Fuel prices fell by over K200 per litre after the Central Bank of Myanmar (CBM) declared to provide more than 200 million US dollars for the fuel oil sector, according to the market report. On 31 August, fuel prices stood at K2,605 per lire of Octane 92, K2,670 for Octane 95, K3,245 for diesel and K3,330 for premium diesel. On 1 September, the fuel prices slipped to K2,375 per litre of Octane 92, K2,440 for Octane 95, K3,140 for diesel and K3,225 for premium diesel. The figures showed a decrease of K230 per litre of Octane 92 and Octane 95 and K105 per litre of diesel and premium diesel respectively.
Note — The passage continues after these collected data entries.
/-- A register of a slot, as dependences name it (R69). x 32 to x 39 are the shadow x24 to x31 (R63); a decode table
counts as a register (R148). -/
inductive Reg where
  | x (n : Nat)
  | v (n : Nat)
  | p (n : Nat)
  | tbl (b : Bool)
  deriving DecidableEq, Repr

/-- A decode table: a shipped one or an image of 256 words (R117, R118). -/
inductive DecTable where
  | q43
  | q52
  | img (words : List (BitVec 32))
  deriving DecidableEq, Repr

/-- A stretch of an access on one page, translated at issue: where it lies and what its page permits (R153). -/
structure Seg where
  va  : Nat
  pa  : Nat
  len : Nat
  swm : Bool
  cls : Nat
  w   : Bool
  deriving DecidableEq, Repr

/-- Where an access goes: a core's local memory, or global memory in an ASID (R151). -/
inductive Loc where
  | loc (core off : Nat)
  | glob (asid : Nat) (g : Seg)
  deriving DecidableEq, Repr

/-- The causes of R315. -/
inductive Cause where
  | illegal | featureAbsent | hintMiss | brk | trap | privileged | noHandler | fetchBounds | noContext | frame
  | align | address | window | page | permission | aliased | poison
  deriving DecidableEq, Repr

/-- A trap about to be taken (R315, R334). -/
structure Trap where
  cause  : Cause
  detail : Nat := 0
  addr   : Word := 0
  code   : Nat := 0        -- the code of BREAK or TRAP
  nextPc : Bool := false   -- the saved PC is that of the next word (R100)
  word   : BitVec 128 := 0 -- the word that trapped; zero for fetch causes (R317)
  deriving DecidableEq, Repr

/-- The kinds of PARK (R298). -/
inductive ParkKind where
  | lk | qn | qs | bar | rp
  deriving DecidableEq, Repr

/-- A matrix-queue entry (R237). -/
inductive MKind where
  | mfmt (ta tb : MTy)
  | mtbl (src : List Loc) (tblB : Bool)
  | mtblCopy (t : DecTable) (tblB : Bool)
  | mring (succ pred : Nat)
  | mlda (core off pitch : Nat)
  | mldb (core off pitch : Nat)
  | mma (t : Nat)
  | mmas (t : Nat)
  | mskip (ptr : Nat)
  | mskipOff
  | mrot
  | mzero (t : Nat)
  | mdrain (f : DFmt) (rm : Rnd) (z : Bool) (t core off pitch : Nat)
  | mcap (rights dst : Nat)
  | mcapRev (dst : Nat)
  | mstat (t dst : Nat)
  | mstatU (dst : Nat)
  deriving DecidableEq, Repr

/-- What a direct ordered operation does when it is performed, with the operands it captured at issue (R158). Register
numbers are physical (Reg.x). -/
inductive OpKind where
  | load (ro : Bool) (l : Loc) (n : Nat) (ext : Bool) (dst : Nat)
  | loadV (ro : Bool) (l : Loc) (mask : Pred) (dst : Nat)
  | store (l : Loc) (n : Nat) (v : Word)
  | storeV (l : Loc) (mask : Pred) (v : Vec)
  | gatherL (core e : Nat) (lanes : List (Nat × Nat)) (dst : Nat)         -- LDG: lane, local offset
  | scatterL (core e : Nat) (lanes : List (Nat × Nat × Nat))              -- STS: lane, local offset, value
  | amo (l : Loc) (op : AmoOp) (n : Nat) (ext : Bool) (v : Word) (dst : Nat)
  | cas (l : Loc) (n : Nat) (ext : Bool) (cmp new : Word) (dst : Nat)
  | tblld (src : List Loc) (tblB : Bool)
  | wbr (segs : List Loc) (rem : Word) (dst : Nat)
  | invr (ro : Bool) (segs : List Loc) (rem : Word) (dst : Nat)
  | wbinvr (segs : List Loc) (rem : Word) (dst : Nat)
  | zeror (segs : List Loc) (rem : Word) (dst : Nat)
  | lockl (lock : Bool) (lines : List Loc) (at_ bm : Nat) (dst : Nat)      -- lines left, lines handled, those that failed
  | cpyq (handle dst : Nat)
  | send (coord toff ctr : Nat) (data : List Byte) (src : Option (Nat × Nat))   -- src: local offset and length of SEND
  | cntrd (ctr dst : Nat)
  | cntadd (coord ctr : Nat) (amount : BitVec 32)
  | cntset (ctr : Nat) (v : BitVec 32)
  | arm (l : Loc) (dst : Nat)
  | launch (l : Loc) (dst : Nat)
  | nsend (l : Loc)
  | matrix (entry : Nat)
  | kstage (l : List Loc) (dst : Nat)
  | kstageU (handle : Word) (closed : Bool) (dst : Nat)   -- closed: its first step has been taken (R263)
  | trylk (l : Loc) (g : GroupId) (dst : Nat)             -- g: the issuer's group
  | unlk (l : Loc) (g : GroupId) (dst : Nat)
  | qpusht (l : Loc) (v : Word) (dst : Nat)
  | qpopt (l : Loc) (n dst : Nat)
  | bararr (l : Loc) (i dst : Nat)
  | bartry (l : Loc) (gen dst : Nat)
  | park (k : ParkKind) (l : Loc) (gen : Nat)
  deriving DecidableEq, Repr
The CBM declared on 31 August that it will provide more than US$200 million through the foreign exchange market according to the decision made by Foreign Exchange Supervisory Committee in order to ease the commodity inflation triggered by fuel price hike. The fuel prices descend accordingly. After the exchange rate against the US dollar hit over K4,000, fuel prices skyrocketed in recent days. In early August, fuel prices stayed upward on the dollar price. As a result of this, some fuel stations in regions and states allegedly faced a shortage of supply. Nonetheless, some petrol stations were allegedly suspending fuel sales and setting limited sales on the possible shortage of fuel oil, sparking consumers’ concerns and raising fuel prices.
They seemed to take advantage of the consumers’ concerns for their benefits, according to the statement released by the Central Committee on Ensuring Smooth Flow of Trade and Goods on 16 August. The committee has assured adequate fuel supply until this month. It is also working together with Myanmar Petroleum Trade Association to ensure a steady fuel supply in order for the energy consumers to mitigate concerns, the statement mentioned. Therefore, the consumers can complain about the halt in fuel sales and limited sales through the contact numbers of the respective regions and states if they find those stations that violate the rules, the committee stated. The committee is governing the fuel oil storage and distribution sector effectively not to have a shortage of oil in the domestic market and ensuring price stability for energy consumers.
The Petroleum Products Inspection and Supervision Department, under the guidance of the committee, is issuing the daily reference rate for oil to offer a reasonable price to energy consumers. The reference rate in Yangon Region is set on the MOPS’ price assessment, shipping costs, premium insurances, taxes, other general costs and profit per cent of Singapore. The rates for regions and states other than Yangon are evaluated after adding the transport costs and retail reference rates daily cover on the state-run newspapers and are posted on the media and official website and Facebook page of the department on a daily basis starting from 4 May.
As per the statement, 90 per cent of fuel oil in Myanmar is imported, while the remaining 10 per cent is produced locally. The domestic fuel price is highly correlated with international prices. The State is steering the market to mitigate the loss between the importers, sellers and energy consumers. Consequently, the government is trying to distribute the oil at a reasonable price compared to those of regional countries. Some countries levied higher tax rates and hiked oil prices than Myanmar. However, Malaysia’s oil sector receives government subsidies and the prices are about 60 per cent cheaper than that of Myanmar. Every country lays down different patterns of policy to fix the oil prices. Myanmar also poses only a lower tax rate on fuel oil and strives for energy consumers to buy the oil at a cheaper rate.